Gruta do Zambujal
Um péssimo exemplo
[FORA DE PORTAS · jornal Forum Ambiente nº 277, 4 de Abril de 2000]
Depois de duas décadas, o tão aguardado fecho da Gruta do Zambujal, que estava à beira de se concretizar, ficou apenas pelas intenções, pois os trabalhos entretanto iniciados foram destruídos.
Os trabalhos com vista ao encerramento da Gruta do Zambujal iniciaram-se no mês de Janeiro e a sua finalização estava prevista para Março. Estamos em Abril e a cavidade permanece aberta, com a agravante das obras entretanto iniciadas terem sido destruídas por desconhecidos. É incrível, mas é verdade! Com um historial de mais de duas décadas de abandono e de vandalização, o bom rumo dos acontecimentos seria de admirar. A polémica regressa assim ao Zambujal, aguardando-se o desfecho tão esperado: que a Gruta do Zambujal seja finalmente protegida dos atentados a que tem sido sujeita.
Um historial para relembrar
A descoberta da Gruta do Zambujal, em 1978, suscitou um interesse pouco usual. Foram colocados guardas junto das entradas, para evitar a vandalização do espaço e requeridos os pareceres dos geólogos Georges Zbyszewski e Octávio da Veiga Ferreira, assim como à Associação Portuguesa de Investigação Espeleológica (APIE).
A Gruta do Zambujal, com base nos pareceres emitidos, foi a primeira cavidade portuguesa a beneficiar do estatuto de “Sítio Classificado de Interesse Espeleológico” (segundo o Decreto-Lei nº 140/79, de 21 de Maio). Os especialistas salientaram que se tratava de “uma gruta espectacularmente bela, ímpar no que concerne às formações litoquímicas”. A cavidade revelou concreções raras, “em tamanha profusão e desenvolvimento”, que os levou a afirmar “não existir, em todo o território nacional, outra cavidade subterrânea conhecida que neste aspecto a ultrapasse”.
Aguardava-se uma nova era para as cavidades e carsos do país, mas tal não aconteceu.
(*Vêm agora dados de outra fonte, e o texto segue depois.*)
-- ==== Sys2Proof/Machine/Bundle.lean ====
section
/-! DEFINITION. A bundle: its checks (R60 to R68, R94, R250), its wait count and stalls (R61, R88, R91, R104), the execution of
its slots in order (R89, R99, R100, R112), and where the context goes next (R97, R102, R111, R310). -/
namespace Sys2Proof.Machine

/-! ## Checks of R68 -/

/-- A slot of a bundle: its index, its word, and what the word decodes to. -/
structure Slot where
  ix : Nat
  w : Nat
  i : Instr
  deriving DecidableEq, Repr

/-- Opcode validity, slot by slot (R68 step 2); an ext with a guard traps RESERVED (R65). -/
noncomputable def decodeAll : Nat → List Nat → Except Trap (List Slot)
  | _, [] => .ok []
  | k, w :: ws =>
    match decodeSlot k w with
    | .error e => .error { cause := 0x01, reason := e.code, slot := k }
    | .ok i =>
      if k ≠ 0 ∧ bits w 27 4 ≠ 0 ∧ bits w 21 6 = 0x3F then .error { cause := 0x01, reason := 3, slot := k }
      else match decodeAll (k + 1) ws with
        | .error t => .error t
        | .ok is => .ok ({ ix := k, w := w, i := i } :: is)

/-- The slot is eret or segenter. -/
def Instr.isLeave : Instr → Bool
  | .eret => true
  | .segenter _ => true
  | _ => false

/-- The pairing rule of R250: eret or segenter beside a slot of class CT. -/
def pairTrap (ss : List Slot) : Option Trap :=
  if ss.any fun x => (shape x.i).cls == .ct then
    (ss.find? fun x => Instr.isLeave x.i).map fun x => { cause := 0x01, reason := 2, slot := x.ix }
  else none

/-- Majors of the formats that ext may prefix (R65). -/
def prefixable (w : Nat) : Bool :=
  [0x08, 0x09, 0x0A, 0x0B, 0x0D, 0x0E, 0x0F, 0x10, 0x11, 0x14, 0x15, 0x28, 0x29].contains (bits w 21 6)

def Slot.isExt (x : Slot) : Bool := bits x.w 21 6 == 0x3F

/-- The lowest misplaced ext (R65). -/
def prefixBad : List Slot → Option Nat
  | [] => none
  | [x] => if x.isExt then some x.ix else none
  | x :: y :: r => if x.isExt && !prefixable y.w then some x.ix else prefixBad (y :: r)

def Instr.isRpt : Instr → Bool
  | .rpt _ _ _ _ _ => true
  | _ => false

/-- An rpt without exactly one mma (R66). -/
def repeatBad (ss : List Slot) : Option Nat :=
  match ss.find? fun x => Instr.isRpt x.i with
  | none => none
  | some x => if (ss.filter fun y => (shape y.i).cls == .mma).length = 1 then none else some x.ix

/-- The lowest slot that writes a register written before in the bundle (R64). -/
def sameDest (seen : List Reg) : List Slot → Option Nat
  | [] => none
  | x :: r =>
    let ds := (shape x.i).dsts
    if ds.any (seen.contains ·) || !decide ds.Nodup then some x.ix else sameDest (ds ++ seen) r

/-- The resource of a slot: its class, and for an mma its engine (R67). -/
def resource : Instr → Cls × Nat
  | .mma _ k _ _ _ => (.mma, k.toNat / 4)
  | i => ((shape i).cls, 0)

/-- Slots per bundle (Table 11). nop and ext have no limit: two merged bundles have 16 slots at most. -/
def Cls.limit : Cls → Nat
  | .alu => 4
  | .lsc => 2
  | .fp => 2
  | .vec => 2
  | .none => 16
  | _ => 1

/-- What the merge stage keeps of a bundle's resources (R95): each slot's class by number, and its engine. -/
def useOf (ss : List Slot) : List (Nat × Nat) :=
  ss.map fun x => ((resource x.i).1.ctorIdx, (resource x.i).2)

/-- Table 11 by class number. -/
def useLimit (n : Nat) : Nat :=
  (([.alu, .md, .lsc, .ct, .fp, .vec, .mma, .eng, .sync, .sys, .none] : List Cls).getD n .none).limit

/-- Two bundles together stay within Table 11 (R95). -/
def merges (u v : List (Nat × Nat)) : Bool := (u ++ v).all fun c => decide ((u ++ v).count c ≤ useLimit c.1)

/-- The lowest slot at which a class exceeds Table 11 (R67). -/
def overClass (seen : List (Cls × Nat)) : List Slot → Option Nat
  | [] => none
  | x :: r =>
    let c := resource x.i
    if c.1.limit ≤ seen.count c then some x.ix else overClass (c :: seen) r

/-- The bundle rules of R68 step 3, in order. -/
def bundleTrap (ss : List Slot) : Option Trap :=
  let t (reason : Nat) (k : Nat) : Trap := { cause := 0x02, reason := reason, slot := k }
  ((prefixBad ss).map (t 6)).or (((repeatBad ss).map (t 7)).or (((sameDest [] ss).map (t 5)).or ((overClass [] ss).map (t 4))))

/-- Steps 2 and 3 of R68 on the words of a bundle. -/
noncomputable def checkBundle (ws : List Nat) : Except Trap (List Slot) :=
  match decodeAll 0 ws with
  | .error t => .error t
  | .ok ss => match (pairTrap ss).or (bundleTrap ss) with
    | some t => .error t
    | none => .ok ss

/-! ## Guards and stalls -/

/-- The condition register that guards a slot, if any (R60). -/
def Slot.guardReg (x : Slot) : Option Nat :=
  if x.ix = 0 ∨ bits x.w 27 4 = 0 ∨ x.isExt then none else some (bits x.w 27 3)

/-- The slot's guard (R60): c XOR N. -/
def Slot.guard (x : Slot) (c : Ctx) : Bool :=
  match x.guardReg with
  | none => true
  | some r => c.getC r != bit x.w 30

/-- The slots that take effect: those with a true guard, but of an rpt and its mma neither unless both (R96, R112). -/
def liveSlots (c : Ctx) (ss : List Slot) : List Slot :=
  let on := ss.filter fun x => x.guard c
  let pair (x : Slot) : Bool := Instr.isRpt x.i || (shape x.i).cls == .mma
  if ss.any (fun x => Instr.isRpt x.i) && (ss.any fun x => pair x && !x.guard c) then on.filter fun x => !pair x else on

/-- The registers that decide when a bundle may issue: its guards, and the operands and destinations of its live slots (R91). -/
def needs (ss on : List Slot) : List Reg :=
  (ss.filterMap fun x => x.guardReg.map Reg.c) ++ on.flatMap fun x => (shape x.i).srcs ++ (shape x.i).dsts ++ (shape x.i).peek.toList

/-- The state in which a pending interlocked write to one of a bundle's registers holds it: BLOCK for a load that misses, else STALL
(R88, R91). -/
def stalls (c : Ctx) (rs : List Reg) : Option CState :=
  let fs := c.inflight.filter fun f => f.dsts.any (rs.contains ·)
  if fs.isEmpty then none else if fs.any (·.blk) then some .block else some .stall

/-- A bound queue register holds fewer entries than the bundle pops (R14). -/
def boundShort (c : Ctx) (on : List Slot) : Bool :=
  let pops := on.flatMap fun x => (shape x.i).srcs.filter (·.isQueue)
  pops.any fun r => c.isBound r && decide (c.present r < pops.count r)

/-! ## One slot after another -/

/-- SCOREBOARD on a guard read, after the privilege checks of a slot whose guard is true (R94, R99). -/
def guardTrap (s : State) (x : Slot) : Option Trap :=
  match x.guardReg with
  | none => none
  | some r =>
    if s.myCl.sbMode && s.me.isPending (.c r) && (!x.guard s.me || (decide ((shape x.i).level ≤ s.me.priv) && (csrEarly s x.i).isNone)) then
      some { cause := 0x0B, reason := 3, detail := r, slot := x.ix }
    else none

/-- Slots whose effect follows the rest of the bundle's (R100, R105, R117). -/
def Instr.isLast : Instr → Bool
  | .brk _ => true
  | .trap _ => true
  | .exit => true
  | .eret => true
  | _ => false

/-- Which constructor a word shared by several rows stands for, by the operand that selects the row (R348, R361). -/
noncomputable def State.resolve (s : State) (i : Instr) : Instr :=
  match i with
  | .kslotQuery d a b => match fld (s.readX a.toNat).1 0 3 with
    | 1 => .kslotInstall d a b
    | 2 => .kslotZeroise d a b
    | 3 => .kslotRotate d a b
    | 4 => .kslotBind d a b
    | _ => .kslotQuery d a b
  | .segsealSeal a b =>
    let (_, s') := s.readX a.toNat
    if fld (s'.readX b.toNat).1 63 1 = 1 then .segsealPatch a b else .segsealSeal a b
  | i => i

/-- The queue registers that the slots of a list pop. -/
def popsOf (ss : List Slot) : List Reg := ss.flatMap fun x => (shape x.i).srcs.filter (·.isQueue)

/-- The unit whose latency classes an instruction's results have (R33, Tables 14 to 17), as Issue.unit numbers it. -/
def latUnit : Instr → Nat
  | .vkbpack _ _ _ => 4
  | .vkbscale _ _ _ => 4
  | .pcnt _ _ _ => 5
  | i => match (shape i).cls with
    | .md => 1
    | .fp => 2
    | .vec => 3
    | _ => 0

/-- The slots of a bundle executed in order up to the first that traps or holds (R99, R112). Slots of isLast are only
tried. -/
noncomputable def runSlots (on : List Slot) (s : State) : List Slot → Out
  | [] => .next s
  | x :: r =>
    match guardTrap s x with
    | some t => .next { s with issue := { s.issue with verdict := .trapped t } }
    | none =>
      if !on.any (fun y => y.ix == x.ix) then runSlots on { s with issue := { s.issue with ext := if x.isExt then s.issue.ext else none } } r
      else
        let s0 := { s with issue := { s.issue with
          slot := x.ix, unit := latUnit x.i, later := popsOf (on.filter fun y => decide (x.ix < y.ix)) } }
        match exec (s0.resolve x.i) s0 with
        | .fault f => .fault f
        | .refused f => .refused f
        | .next s1 =>
          match s1.issue.verdict with
          | .ok =>
            let s2 := if Instr.isLast x.i then s0 else s1
            runSlots on { s2 with issue := { s2.issue with ext := if x.isExt then s2.issue.ext else none } } r
          | _ =>
            if !s1.issue.waits then .next s1
            else
              -- the wait begins only when every other slot has passed its checks, the slot's own pops counted (R226 step 1)
              match runSlots on { s0.popAll (shape x.i).srcs with issue := { s0.issue with ext := none } } r with
              | .next s2 => if s2.issue.verdict = .ok ∨ s2.issue.waits then .next s1 else .next s2
              | o => o

/-- The isLast slots executed for good, when the bundle has taken effect. -/
def runLast (s : State) : List Slot → Out
  | [] => .next s
  | x :: r =>
    if Instr.isLast x.i then
      match exec x.i { s with issue := { s.issue with slot := x.ix } } with
      | .next s' => runLast s' r
      | o => o
    else runLast s r

/-! ## After the bundle -/

def Instr.isLbuf : Instr → Bool
  | .lbuf _ _ => true
  | _ => false

/-- Where the context goes on, and the loop buffer's next state (R97, R111). fresh: the bundle held an lbuf that took
effect. -/
def Ctx.goOn (c : Ctx) (next : W64) (target : Option W64) (fresh : Bool) (ws : List Nat) : Ctx :=
  match target, c.lbuf with
  | some t, some l => { c with pc := t, lbuf := if l.suspended then some l else none }
  | some t, none => { c with pc := t }
  | none, none => { c with pc := next }
  | none, some l =>
    if fresh || l.suspended then { c with pc := next }
    else
      let l := { l with words := if l.words.any (fun e => e.1 == c.pc.toNat) then l.words else l.words ++ [(c.pc.toNat, ws)] }
      if l.pos + 1 < l.len then { c with pc := next, lbuf := some { l with pos := l.pos + 1 } }
      else if l.left ≤ 1 then { c with pc := next, lbuf := none }
      else { c with pc := l.body, lbuf := some { l with pos := 0, left := l.left - 1 } }

/-- The number of the cluster's next cycle. -/
def State.nextCycle (s : State) : Nat := s.myCl.cycle + 1

/-- The context spends a cycle in a state that advances its count (R88); its format pairs land (R173). -/
def State.spend (s : State) (st : CState) : State :=
  let s := s.landFmts s.cur
  s.setMe ({ s.me with cstate := st }.tick s.nextCycle)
Passados poucos anos, as grades que bloqueavam as entradas da Gruta do Zambujal foram forçadas e as incursões começaram a deixar as suas marcas naquela que foi considerada a “pérola da espeleologia a sul do Tejo”. Apesar dos alertas da Quercus - Associação Nacional de Conservação da Natureza e posteriormente do NECA, durante duas décadas a gruta esteve mais ou menos ao abandono.
Actualmente, o Zambujal já não é a maravilhosa cavidade de há 20 anos. Com grande parte das concreções destruídas, parcialmente entulhada por blocos e desmoronada, o seu valor patrimonial e científico, bem como o seu aproveitamento turístico, encontram-se seriamente comprometidos. O Parque Natural da Arrábida, a Câmara Municipal de Sesimbra e o NECA não desistem, no entanto, da conservação e dinamização da gruta. Afinal, esta ainda encerra concreções de grande beleza e raridade, assim como uma importante colónia de morcegos-de-peluche (Miniopterus schereibersii) e alguns morcegos-ratos-grandes (Myotis myotis).
A Sociedade das Grutas da Senhora do Cabo, fundada a fim de efectuar a exploração turística da caverna, possui agora um excelente exemplo daquilo que o Homem não deve fazer ao património espeleológico. Uma visita turística, digamos “preventiva”, com vista a que não se cometam os erros do passado. Isto porque a destruição que se regista no Zambujal é irrecuperável e, de tão evidente, sempre pode constituir um exemplo.
A história da Gruta do Zambujal constitui um bom exemplo daquilo que supostamente não devia acontecer. A história de como o Estado, através de inúmeras entidades e burocracias, permite que decisões fundamentais, escudadas pela lei, sejam proteladas sine die. E isto perante a destruição, irrecuperável, do património espeleológico, por ironia do destino, classificado como área protegida. Resta saber protegida de quê ou de quem, visto a cavidade ser visitada por todos aqueles que o desejem.
Gruta do Zambujal (Arrábida) © Francisco Rasteiro
P.S.: Este artigo voltou a ser publicado, apenas com os devidos ajustes temporais, no jornal Forum Ambiente nº 310, de 21 de Novembro de 2000.